An innovative oxyhydrogen (HHO) burner system including one or more burner systems is provided to eliminate emissions through total combustion. Each burner system includes at least one HHO gas supply and an external natural gas supply, both of which are connected to a gas mixer. A controller regulates the amounts of incoming HHO gas and the natural gas through being mixed. The mixed gas is supplied to each burner assembly with a predetermined pressure and flowrate to generate a flame for the total combustion of the exhaust stream inside the exhaust pipe. With feedback from an exhaust measuring system inside the exhaust pipe adjacent the outlet, the controller can adjust the burner system for optimal operations and achieve total combustion. Thus, by passing the exhaust or gases through a substantial cross-section covered by each flame, emissions can be greatly reduced or eliminated.

Description

The current application claims a priority to the U.S. Provisional Patent application Ser. No. 62/928,489 filed on Oct. 31, 2019.
FIELD OF THE INVENTION
The present invention relates generally to emissions control equipment. More specifically, the present invention relates to an oxyhydrogen and natural gas burner system that can efficiently and conveniently be attached to new and existing exhaust stack and equipment to reduce or eliminate harmful emissions through total combustion.
BACKGROUND OF THE INVENTION
Devices for reducing or eliminating dangerous emissions from emission-generating systems are in high demand. Heavy oil extracted using existing techniques is known to produce significant emissions including CO2, SOx, NOx, and particulate matter, etc. The use of natural gas, which produces lower levels of CO2, NOx, and SOx emissions per unit of energy than any other fossil fuel except pure hydrogen, does not require expensive boilers, or reduction equipment for NOx reduction, flue gas desulfurization, and/or particulate matter emissions. Although natural gas is a highly effective fuel source, it is also, in many instances, a nonideal and expensive method for simply raising heat. The use of alternative “dirty” fuels requires use of emission reduction equipment such as selective catalytic reduction and selective noncatalytic reduction of NOx, flue gas desulfurization to remove SOx, and electrostatic precipitation or filtration of particulate matter.
Many types of combustion equipment, including conventional steam generators and boilers, inherently produce substantial amounts of combustion or “stack gases” owing to the nature of the combustion process employed.
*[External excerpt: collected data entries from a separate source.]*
/-! ### `State.setGrid` -/

@[simp] theorem State.setGrid_clock (s : State) (g : Nat) (G : Grid) : (s.setGrid g G).clock = s.clock := rfl
@[simp] theorem State.setGrid_ftime (s : State) (g : Nat) (G : Grid) : (s.setGrid g G).ftime = s.ftime := rfl
@[simp] theorem State.setGrid_free (s : State) (g : Nat) (G : Grid) : (s.setGrid g G).free = s.free := rfl
@[simp] theorem State.setGrid_nextId (s : State) (g : Nat) (G : Grid) : (s.setGrid g G).nextId = s.nextId := rfl
@[simp] theorem State.setGrid_cur (s : State) (g : Nat) (G : Grid) : (s.setGrid g G).cur = s.cur := rfl
@[simp] theorem State.setGrid_spent (s : State) (g : Nat) (G : Grid) : (s.setGrid g G).spent = s.spent := rfl
@[simp] theorem State.setGrid_agenda (s : State) (g : Nat) (G : Grid) : (s.setGrid g G).agenda = s.agenda := rfl
@[simp] theorem State.setGrid_mem (s : State) (g : Nat) (G : Grid) : (s.setGrid g G).mem = s.mem := rfl
@[simp] theorem State.setGrid_hostMem (s : State) (g : Nat) (G : Grid) : (s.setGrid g G).hostMem = s.hostMem := rfl
@[simp] theorem State.setGrid_net (s : State) (g : Nat) (G : Grid) : (s.setGrid g G).net = s.net := rfl
@[simp] theorem State.setGrid_teams (s : State) (g : Nat) (G : Grid) : (s.setGrid g G).teams = s.teams := rfl
@[simp] theorem State.setGrid_cores (s : State) (g : Nat) (G : Grid) : (s.setGrid g G).cores = s.cores := rfl
@[simp] theorem State.setGrid_grids (s : State) (g : Nat) (G : Grid) : (s.setGrid g G).grids = aset s.grids g G := rfl
@[simp] theorem State.setGrid_jobs (s : State) (g : Nat) (G : Grid) : (s.setGrid g G).jobs = s.jobs := rfl
@[simp] theorem State.setGrid_work (s : State) (g : Nat) (G : Grid) : (s.setGrid g G).work = s.work := rfl
@[simp] theorem State.setGrid_regs (s : State) (g : Nat) (G : Grid) : (s.setGrid g G).regs = s.regs := rfl
@[simp] theorem State.setGrid_halo (s : State) (g : Nat) (G : Grid) : (s.setGrid g G).halo = s.halo := rfl
@[simp] theorem State.setGrid_fab (s : State) (g : Nat) (G : Grid) : (s.setGrid g G).fab = s.fab := rfl
@[simp] theorem State.setGrid_sys (s : State) (g : Nat) (G : Grid) : (s.setGrid g G).sys = s.sys := rfl

/-! ### `State.setCore` -/

@[simp] theorem State.setCore_clock (s : State) (c : Nat) (C : Core) : (s.setCore c C).clock = s.clock := rfl
@[simp] theorem State.setCore_ftime (s : State) (c : Nat) (C : Core) : (s.setCore c C).ftime = s.ftime := rfl
@[simp] theorem State.setCore_free (s : State) (c : Nat) (C : Core) : (s.setCore c C).free = s.free := rfl
@[simp] theorem State.setCore_nextId (s : State) (c : Nat) (C : Core) : (s.setCore c C).nextId = s.nextId := rfl
@[simp] theorem State.setCore_cur (s : State) (c : Nat) (C : Core) : (s.setCore c C).cur = s.cur := rfl
@[simp] theorem State.setCore_spent (s : State) (c : Nat) (C : Core) : (s.setCore c C).spent = s.spent := rfl
@[simp] theorem State.setCore_agenda (s : State) (c : Nat) (C : Core) : (s.setCore c C).agenda = s.agenda := rfl
@[simp] theorem State.setCore_mem (s : State) (c : Nat) (C : Core) : (s.setCore c C).mem = s.mem := rfl
@[simp] theorem State.setCore_hostMem (s : State) (c : Nat) (C : Core) : (s.setCore c C).hostMem = s.hostMem := rfl
@[simp] theorem State.setCore_net (s : State) (c : Nat) (C : Core) : (s.setCore c C).net = s.net := rfl
@[simp] theorem State.setCore_teams (s : State) (c : Nat) (C : Core) : (s.setCore c C).teams = s.teams := rfl
@[simp] theorem State.setCore_cores (s : State) (c : Nat) (C : Core) : (s.setCore c C).cores = aset s.cores c C := rfl
@[simp] theorem State.setCore_grids (s : State) (c : Nat) (C : Core) : (s.setCore c C).grids = s.grids := rfl
@[simp] theorem State.setCore_jobs (s : State) (c : Nat) (C : Core) : (s.setCore c C).jobs = s.jobs := rfl
@[simp] theorem State.setCore_work (s : State) (c : Nat) (C : Core) : (s.setCore c C).work = s.work := rfl
@[simp] theorem State.setCore_regs (s : State) (c : Nat) (C : Core) : (s.setCore c C).regs = s.regs := rfl
@[simp] theorem State.setCore_halo (s : State) (c : Nat) (C : Core) : (s.setCore c C).halo = s.halo := rfl
@[simp] theorem State.setCore_fab (s : State) (c : Nat) (C : Core) : (s.setCore c C).fab = s.fab := rfl
@[simp] theorem State.setCore_sys (s : State) (c : Nat) (C : Core) : (s.setCore c C).sys = s.sys := rfl

/-! ### `State.setFunc` -/

@[simp] theorem State.setFunc_clock (s : State) (f : Nat) (F : Func) : (s.setFunc f F).clock = s.clock := rfl
@[simp] theorem State.setFunc_ftime (s : State) (f : Nat) (F : Func) : (s.setFunc f F).ftime = s.ftime := rfl
@[simp] theorem State.setFunc_free (s : State) (f : Nat) (F : Func) : (s.setFunc f F).free = s.free := rfl
@[simp] theorem State.setFunc_nextId (s : State) (f : Nat) (F : Func) : (s.setFunc f F).nextId = s.nextId := rfl
@[simp] theorem State.setFunc_cur (s : State) (f : Nat) (F : Func) : (s.setFunc f F).cur = s.cur := rfl
@[simp] theorem State.setFunc_spent (s : State) (f : Nat) (F : Func) : (s.setFunc f F).spent = s.spent := rfl
@[simp] theorem State.setFunc_agenda (s : State) (f : Nat) (F : Func) : (s.setFunc f F).agenda = s.agenda := rfl
@[simp] theorem State.setFunc_mem (s : State) (f : Nat) (F : Func) : (s.setFunc f F).mem = s.mem := rfl
@[simp] theorem State.setFunc_hostMem (s : State) (f : Nat) (F : Func) : (s.setFunc f F).hostMem = s.hostMem := rfl
@[simp] theorem State.setFunc_net (s : State) (f : Nat) (F : Func) : (s.setFunc f F).net = s.net := rfl
@[simp] theorem State.setFunc_teams (s : State) (f : Nat) (F : Func) : (s.setFunc f F).teams = s.teams := rfl
@[simp] theorem State.setFunc_cores (s : State) (f : Nat) (F : Func) : (s.setFunc f F).cores = s.cores := rfl
@[simp] theorem State.setFunc_grids (s : State) (f : Nat) (F : Func) : (s.setFunc f F).grids = s.grids := rfl
@[simp] theorem State.setFunc_jobs (s : State) (f : Nat) (F : Func) : (s.setFunc f F).jobs = s.jobs := rfl
@[simp] theorem State.setFunc_work (s : State) (f : Nat) (F : Func) : (s.setFunc f F).work = s.work := rfl
@[simp] theorem State.setFunc_regs (s : State) (f : Nat) (F : Func) : (s.setFunc f F).regs = { s.regs with funcs := aset s.regs.funcs f F } := rfl
@[simp] theorem State.setFunc_halo (s : State) (f : Nat) (F : Func) : (s.setFunc f F).halo = s.halo := rfl
@[simp] theorem State.setFunc_fab (s : State) (f : Nat) (F : Func) : (s.setFunc f F).fab = s.fab := rfl
@[simp] theorem State.setFunc_sys (s : State) (f : Nat) (F : Func) : (s.setFunc f F).sys = s.sys := rfl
Thus, the products of the combustion cannot be prevented from entering the atmosphere when using these types of combustion equipment. The highly undesirable environmental impact of any such large-scale combustion has limited the use of surface steam generation by boilers in many areas where atmospheric pollution has reached critical levels.
Conventional surface steam generators, particularly when fired using low-cost fuels, emit substantial amounts of objectionable combustion gases. Such side effect limits the use of fuels such as residual oil, leased crude oil, and other carbonaceous fuels.
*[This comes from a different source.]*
-- ==== Sys2Proof/Laws/Coded.lean ====
section
/-! SUPPORT. Every instruction with an encoding is issued one way; the case split over their constructors is made here, once. -/

namespace Sys2Proof.Machine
Furthermore, much currently available combustion equipment requires that the combustion process be essentially “clean.”
Accordingly, there is a need for devices with which to effectively remove or reduce undesirable material attendant in the combustion process. The present invention is intended to solve the problems associated with the creation of objectionable combustion gases through an innovative configuration for a device designed to eliminate emissions.
SUMMARY OF THE INVENTION
An innovative oxyhydrogen (HHO) burner system including one or more hydroburner is offered to eliminate emissions through total combustion. The HHO burner system can be added to any exhaust system and/or exhaust stack to reduce emissions by passing the exhaust and/or gases through the flames and heat created by the hydroburner to create a total combustion environment. The HHO burner system works by adding one or more custom-made hydroburner system to any stack, duct, or pipe, and delivering to the burner natural gas, propane, or any other fossil fuel gas and any type of water gas, such as HHO or Brown's gas, with or without compressed air, to create a total combustion of the exhaust before being released to the open environment.
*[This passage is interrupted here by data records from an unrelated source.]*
theorem witness_fences :
    (Meets (.fence z) s0 fun e s1 => decide (s1.capScope e.T 0 = some (0, false)) = true) ∧
    (Meets (.fence { z with x10 := 0x10 }) s0 fun e s1 =>
      (decide (s1.capScope e.T 2 = some (2, false)) && s1.quietBeam e.r e.b && !s1.acquiring e.r) = true) ∧
    (Meets (.fence { z with x10 := 0x08 }) (withBeam fun b => { b with orc := 1 }) fun e s1 =>
      (decide (s1.capScope e.T 1 = some (1, false)) && !s1.quietBeam e.r e.b) = true) ∧
    MayIssue (.cinv z) s0 ∧
    (Meets (.prf { z with a := 8, immb := true }) sMem fun e s1 => (decide (e.act ≠ 0 ∧ e.b.halt = .run ∧ e.b.mcall = none) && !s1.memHeld e) = true) :=
  ⟨meets_sound (by decide), meets_sound (by decide), meets_sound (by decide), mayIssue_of (by decide), meets_sound (by decide)⟩


/-! ### Witnesses: collimated stores, watches, scratchpad -/

/-- Pages 1 and 2 are multicast pages of groups 0 and 1, whose Collimators are reachable; `g` gives lanes 0 to 7 their page. -/
def sMcst (two : Bool) : State :=
  let leaf (aux : Nat) : Leaf := { probeLeaf with kind := .multicast, aux := aux }
  let s1 := ((s0.setLink 96 { Link.init with state := .up }).setLink 97 { Link.init with state := .up }).setFunc 0 { Func.init with peert := 0x20000 }
  let s2 := s1.modBeam here fun b =>
    (regs [(8, 0x10000)] { b with exm := 0xFF }).wr 8 1 (if two then 0x20000 else 0x10004)
  { s2 with
    mem := s2.mem.writeBytes 0x20000 ([12, 1] ++ List.replicate 126 0 ++ [12, 1, 1])
    net := { s2.net with tlb := [{ place := .core 0, func := 0, gen := 0, page := 1, leaf := leaf 0 },
      { place := .core 0, func := 0, gen := 0, page := 2, leaf := leaf 1 }] } }

/-- The groups that a collimated store's lanes lie in. -/
def mcstGroups (e : Env) (s1 : State) : Option (List (Option Nat)) :=
  match s1.memChecks e.r e.T e.b .mcst none (activeAccesses e) with
  | .go ok [] _ => if rdLanes .mcst ok = [] ∧ ok.length ≤ 8 ∧ ok ≠ [] ∧ e.b.orc.toNat + ok.length ≤ 1024 then
      some (ok.map fun o => s1.groupOf (s1.funcOf e.T) o.2.1) else none
  | _ => none

def mcst4 : Instr := .mcst { z with a := 8, c := 16, immb := true, x10 := 2 }

theorem witness_collimated :
    (Meets mcst4 (sMcst true) fun e s1 => (decide (e.act ≠ 0) && !s1.memHeld e &&
      decide (mcstGroups e s1 = some [some 0, some 1, some 0, some 0, some 0, some 0, some 0, some 0])) = true) ∧
    (Meets mcst4 (sMcst false) fun e s1 => (decide (e.act ≠ 0) && !s1.memHeld e && !s1.collDead 0 &&
      decide (mcstGroups e s1 = some (List.replicate 8 (some 0)))) = true) ∧
    (Meets mcst4 (withBeam fun b => { b with exm := 0 }) fun e _ => decide (e.act = 0) = true) :=
  ⟨meets_sound (by decide), meets_sound (by decide), meets_sound (by decide)⟩

/-- A watch of an aligned word without a limit, and of one that is not aligned. -/
theorem witness_watches :
    (Meets (.waitm { z with d := 4, a := 8, c := 16, immb := true, x10 := 0xFA }) sMem fun e s1 => (!s1.memHeld e &&
      goes e s1 .watch none [⟨0, address e 0, 4, 0, 0, 4⟩] && decide (address e 0 = 0x10000)) = true) ∧
    (Meets (.waitm { z with d := 4, a := 8, c := 16, immb := true, b := 2, x10 := 2 }) sMem fun e s1 => (!s1.memHeld e &&
      (match s1.memChecks e.r e.T e.b .watch none [⟨0, address e 0, 4, 0, 0, 4⟩] with
       | .trap c _ => decide (c = cMISALIGN) | _ => false)) = true) := ⟨meets_sound (by decide), meets_sound (by decide)⟩

/-- The scratchpad of the small state has 131,072 bytes: the last word, the word beyond, an odd address. -/
def sScr (a : Word) : State := withBeam (regs [(8, a)])

def inScr (s1 : State) (e : Env) (l : List Acc) : Bool :=
  l.all fun a => decide (a.va % a.size = 0) && decide (a.va + a.size ≤ scratchSize s1 e)

theorem witness_scratchpad :
    (∀ i ∈ ([.lds { z with d := 4, a := 8, immb := true, x10 := 2 }, .sts { z with a := 8, c := 16, immb := true, x10 := 2 },
        .atoms { z with d := 4, a := 8, c := 16, immb := true, x10 := 2 }] : List Instr),
      (Meets i (sScr 0x1FFFC) fun e s1 => (!s1.acquiring e.r && decide (e.act ≠ 0) && inScr s1 e (linear e)) = true) ∧
      (Meets i (sScr 0x20000) fun e s1 => (!s1.acquiring e.r && decide (e.act ≠ 0) && (linear e).all (fun a => decide (a.va % a.size = 0)) &&
        (linear e).any fun a => decide (scratchSize s1 e < a.va + a.size)) = true) ∧
      (Meets i (sScr 2) fun e s1 => (!s1.acquiring e.r && decide (e.act ≠ 0) && (linear e).any fun a => decide (a.va % a.size ≠ 0)) = true)) ∧
    (∀ i ∈ ([.ldsw ⟨0, 4, 8, 1⟩, .stswX { z with d := 4, a := 8, immb := true, b := 1 }] : List Instr),
      (Meets i (sScr 0x1FFF8) fun e s1 => (!s1.acquiring e.r && inScr s1 e (words e)) = true) ∧
      (Meets i (sScr 0x1FFFC) fun e s1 => (!s1.acquiring e.r && decide (e.act ≠ 0) && (words e).all (fun a => decide (a.va % a.size = 0)) &&
        (words e).any fun a => decide (scratchSize s1 e < a.va + a.size)) = true) ∧
      (Meets i (sScr 1) fun e s1 => (!s1.acquiring e.r && decide (e.act ≠ 0) && (words e).any fun a => decide (a.va % a.size ≠ 0)) = true)) := by
  have h1 : ∀ i ∈ ([.lds { z with d := 4, a := 8, immb := true, x10 := 2 }, .sts { z with a := 8, c := 16, immb := true, x10 := 2 },
        .atoms { z with d := 4, a := 8, c := 16, immb := true, x10 := 2 }] : List Instr),
      (meets i (sScr 0x1FFFC) fun e s1 => (!s1.acquiring e.r && decide (e.act ≠ 0) && inScr s1 e (linear e))) = true ∧
      (meets i (sScr 0x20000) fun e s1 => (!s1.acquiring e.r && decide (e.act ≠ 0) && (linear e).all (fun a => decide (a.va % a.size = 0)) &&
        (linear e).any fun a => decide (scratchSize s1 e < a.va + a.size))) = true ∧
      (meets i (sScr 2) fun e s1 => (!s1.acquiring e.r && decide (e.act ≠ 0) && (linear e).any fun a => decide (a.va % a.size ≠ 0))) = true := by decide
  have h2 : ∀ i ∈ ([.ldsw ⟨0, 4, 8, 1⟩, .stswX { z with d := 4, a := 8, immb := true, b := 1 }] : List Instr),
      (meets i (sScr 0x1FFF8) fun e s1 => (!s1.acquiring e.r && inScr s1 e (words e))) = true ∧
      (meets i (sScr 0x1FFFC) fun e s1 => (!s1.acquiring e.r && decide (e.act ≠ 0) && (words e).all (fun a => decide (a.va % a.size = 0)) &&
        (words e).any fun a => decide (scratchSize s1 e < a.va + a.size))) = true ∧
      (meets i (sScr 1) fun e s1 => (!s1.acquiring e.r && decide (e.act ≠ 0) && (words e).any fun a => decide (a.va % a.size ≠ 0))) = true := by decide
  exact ⟨fun i hi => ⟨meets_sound (h1 i hi).1, meets_sound (h1 i hi).2.1, meets_sound (h1 i hi).2.2⟩,
    fun i hi => ⟨meets_sound (h2 i hi).1, meets_sound (h2 i hi).2.1, meets_sound (h2 i hi).2.2⟩⟩

/-- A declared tile of `n` rows, read at the row that v8 names. -/
def sTile (n : Nat) (row : Word) : State := (sScr row).modTeam 0 fun T => { T with tiles := [(0, ⟨128, n⟩)] }
def inTile (e : Env) : Bool := e.activeLanes.all fun l => decide ((tileCell e l).1 < (tileSlot e).rows) && decide ((tileCell e l).2 < 32)

theorem witness_tiles :
    (Meets (.lds { z with d := 4, a := 8, immb := true, flg := 4, x10 := 2 }) (sTile 2 1) fun e s1 =>
      (inTile e && !s1.acquiring e.r && inScr s1 e (tileAccesses e) && e.x.flg.getLsbD 2) = true) ∧
    (Meets (.sts { z with a := 8, c := 16, immb := true, flg := 4, x10 := 2 }) (sTile 2 2) fun e s1 =>
      (!inTile e && !s1.acquiring e.r && decide (e.act ≠ 0)) = true) ∧
    (Meets (.tile { z with a := 8, immb := true, b := 511 }) (sScr 0) fun e s1 => decide ((firstA e).toNat % 128 = 0 ∧
      e.x.immWord.toNat ≤ 512 ∧ (firstA e).toNat + 128 * e.x.immWord.toNat ≤ scratchSize s1 e) = true) ∧
    (Meets (.tile { z with a := 8, immb := true, b := 1 }) (sScr 64) fun e _ => decide ((firstA e).toNat % 128 ≠ 0) = true) ∧
    (Meets (.tile { z with a := 8, immb := true, b := 1 }) (sScr 0x20000) fun e s1 => decide ((firstA e).toNat % 128 = 0 ∧
      scratchSize s1 e < (firstA e).toNat + 128 * e.x.immWord.toNat) = true) :=
  ⟨meets_sound (by decide), meets_sound (by decide), meets_sound (by decide), meets_sound (by decide), meets_sound (by decide)⟩

/-! ### Witnesses: queues and jobs -/

/-- Queue 0 of two slots of 128 bytes at offset 0, slot 0 in the given state; v8 holds `a`. -/
def sQ (x : Slot) (a : Word) : State :=
  (sScr a).modTeam 0 fun T => { T with queues := [(0, { inst := true, ctrl := 0x40000, p := 0, c := 0, slots := if x = Slot.init then [] else [(0, x)] })] }

/-- A `QCOMMIT` of slot 0 of that queue waits for its release; the beam's scratchpad accesses before it are done in cycle n. -/
def sCommit (n : Nat) : State :=
  (sQ ⟨.acquired, 0, false, false⟩ 0).modTeam 0 fun T => { T with commits := [⟨0, 0, n, 0, 0, 5⟩] }

def there (e : Env) (s1 : State) : Bool := decide (queueNo e < queuesOf s1 e) && (queueIn e.T (queueNo e)).inst

theorem witness_queues :
    (Meets (.qset { z with a := 8 }) (sScr 0x40000) fun e s1 => decide (queueNo e < queuesOf s1 e ∧ (beamA e).toNat / 2 ^ 24 = 0 ∧
      (beamA e).toNat / 2 ^ 14 % 16 ≠ 15 ∧ ctrlBase (beamA e) + ctrlDepth (beamA e) * ctrlSize (beamA e) ≤ scratchSize s1 e ∧
      (queueIn e.T (queueNo e)).inst = false) = true) ∧
    (Meets (.qset { z with a := 8 }) (sScr 0x1000000) fun e _ => decide ((beamA e).toNat / 2 ^ 24 ≠ 0) = true) ∧
    (Meets (.qset { z with a := 8 }) (sQ ⟨.full, 0, false, false⟩ 0) fun e _ => ((queueIn e.T (queueNo e)).inst &&
      (queueIn e.T (queueNo e)).slots.any fun p => decide (p.2.st ≠ .free)) = true) ∧
    (Meets (.qacq { z with d := 4 }) s0 fun e s1 => (!there e s1) = true) ∧
    (Meets (.qacq { z with d := 4 }) (sQ Slot.init 0) fun e s1 => (there e s1 && decide ((slotIn (queueIn e.T 0) 0).st = .free)) = true) ∧
    (Meets (.qacq { z with d := 4 }) (sQ ⟨.held, 0, false, false⟩ 0) fun e s1 => (there e s1 && decide ((slotIn (queueIn e.T 0) 0).st ≠ .free)) = true) ∧
    (Meets (.qwait { z with d := 4 }) (sQ ⟨.full, 0, false, false⟩ 0) fun e s1 => (there e s1 && decide ((slotIn (queueIn e.T 0) 0).st = .full)) = true) ∧
    (Meets (.qwait { z with d := 4 }) (sQ Slot.init 0) fun e s1 => (there e s1 && decide ((slotIn (queueIn e.T 0) 0).st ≠ .full)) = true) ∧
    (Meets (.qcommit { z with a := 8 }) (sQ ⟨.acquired, 0, false, false⟩ 0) fun e s1 => (there e s1 &&
      !(e.T.commits.any fun c => decide (c.q = 0 ∧ c.slot = 0)) && decide ((slotIn (queueIn e.T 0) 0).st = .acquired ∧ (beamA e).toNat = slotOffset (queueIn e.T 0) 0)) = true) ∧
    (Meets (.qcommit { z with a := 8 }) (sQ ⟨.acquired, 0, true, false⟩ 0) fun e s1 => (there e s1 && (slotIn (queueIn e.T 0) 0).engine) = true) ∧
    (Meets (.qcommit { z with a := 8 }) (sQ ⟨.acquired, 0, false, false⟩ 64) fun e s1 => (there e s1 &&
      decide (∀ j < ctrlDepth (queueIn e.T 0).ctrl, (beamA e).toNat ≠ slotOffset (queueIn e.T 0) j)) = true) ∧
    (Finds (sCommit 0) here fun T b => (decide (b.status = .ready ∧ b.ptrap = none ∧
      (∀ c ∈ T.commits, ∀ d ∈ T.commits, c.q = d.q → c.slot = d.slot → c = d)) &&
      !(sCommit 0).relHeld here 0 0 1) = true) ∧
    (Finds (sCommit 9) here fun _ b => (decide (b.status = .ready ∧ b.ptrap = none) && (sCommit 9).relHeld here 0 9 1) = true) ∧
    (Meets (.qfree { z with a := 8 }) (sQ ⟨.held, 0, false, false⟩ 0) fun e s1 => (there e s1 && !s1.acquiring e.r &&
      decide ((slotIn (queueIn e.T 0) 0).st = .held) && !s1.matrixReads e.r e.T 0 128 && !e.b.longReads 0 128) = true) ∧
    (Meets (.qfree { z with a := 8 }) ((sQ ⟨.held, 0, false, false⟩ 0).modBeam here fun b => { b with longs := [⟨0, 0, 0, .pald 0 0 (some 0)⟩] })
      fun e s1 => (there e s1 && decide ((slotIn (queueIn e.T 0) 0).st = .held) && e.b.longReads 0 128) = true) ∧
    (Meets (.qfree { z with a := 8 }) (sQ ⟨.full, 0, false, false⟩ 0) fun e s1 => (there e s1 && decide ((slotIn (queueIn e.T 0) 0).st ≠ .held)) = true) := by
  refine ⟨meets_sound (by decide), meets_sound (by decide), meets_sound (by decide), meets_sound (by decide), meets_sound (by decide),
    meets_sound (by decide), meets_sound (by decide), meets_sound (by decide), meets_sound (by decide), meets_sound (by decide),
    meets_sound (by decide), finds_sound (by decide), finds_sound (by decide), meets_sound (by decide), meets_sound (by decide),
    meets_sound (by decide)⟩

/-- A card at offset a of the scratchpad, with its first word, LEN and the words from byte 24. -/
def sCard (a : Word) (w len hi0 hi1 : Nat) : State :=
  (sScr a).modTeam 0 fun T => { T with scratch := (((T.scratch.writeNat 0 4 w).writeNat 4 4 len).writeNat 24 4 hi0).writeNat 28 4 hi1 }

/-- An open copy job of team 0 with handle h, and the status that the team keeps of another. -/
def job (h : Nat) : Job :=
  { id := 0, die := 0, core := 0, team := some 0, beam := 0, node := none, handle := h, func := 0, part := 0, tenant := 0, kind := .copy, len := 0,
    from_ := 0, dst := 0, fps := [], queue := none, slot := none, segs := [], buf := [], cache := [], put := 0, moved := 0, busy := none, out := [], addedAt := 0, after := none, got := false, status := 0 }

/-- A word of the card has an uncorrectable error. -/
def cardBad (e : Env) : Bool :=
  e.T.bad.any fun p => match p with | .scratch w => decide ((beamA e).toNat < 4 * w + 4 ∧ 4 * w < (beamA e).toNat + 64) | _ => false

/-- A gather of n rows of 4 bytes whose index list begins at offset 64, at its first sub-step. -/
def gatherLong (n : Nat) : Long := .gatj { job 0 with kind := .gather } 64 4 n 4 3 0
def sGather (n : Nat) : State := withBeam fun b => { b with longs := [⟨0, 0, 0, gatherLong n⟩], pends := [⟨3, 0, [4], [], 1, false, []⟩] }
Each hydroburner system uses a gas pipe to connect a hydroburner to a burner assembly, which provides a controlled flame to a cross-section of the exhaust pipe where an exhaust stream with emissions passes through. The hydroburner system includes at least one HHO gas supply and an external natural gas supply, both of which are controlled by a controller that regulates the ratio of amount of the incoming HHO gas to the natural gas. The at least one HHO gas supply is connected to a gas mixer through a spark arrestor which is also controlled by the controller to provide safety shutdown of the hydroburner system in the case a flash back occurs to the at least one HHO gas supply. The external natural gas supply is connected to an actuator through a series of check valves and flow control valves. The actuator is controlled by the controlled and connected to the gas mixer, where the predetermined amount of incoming HHO gas and external natural gas are mixed. The mixed gas is supplied to each burner assembly through a metering device and limiting valve, both of which are controlled by the controller to achieve a predetermined pressure and flowrate of the mixed gas being used to generate the flame for the total combustion of the exhaust stream inside the exhaust pipe. Thus, by passing all exhaust or gases through a substantial cross-section covered by each flame, emissions can be greatly reduced or even, in many cases, eliminated, including emissions of NOx, carbon, and sulfur dioxide, etc.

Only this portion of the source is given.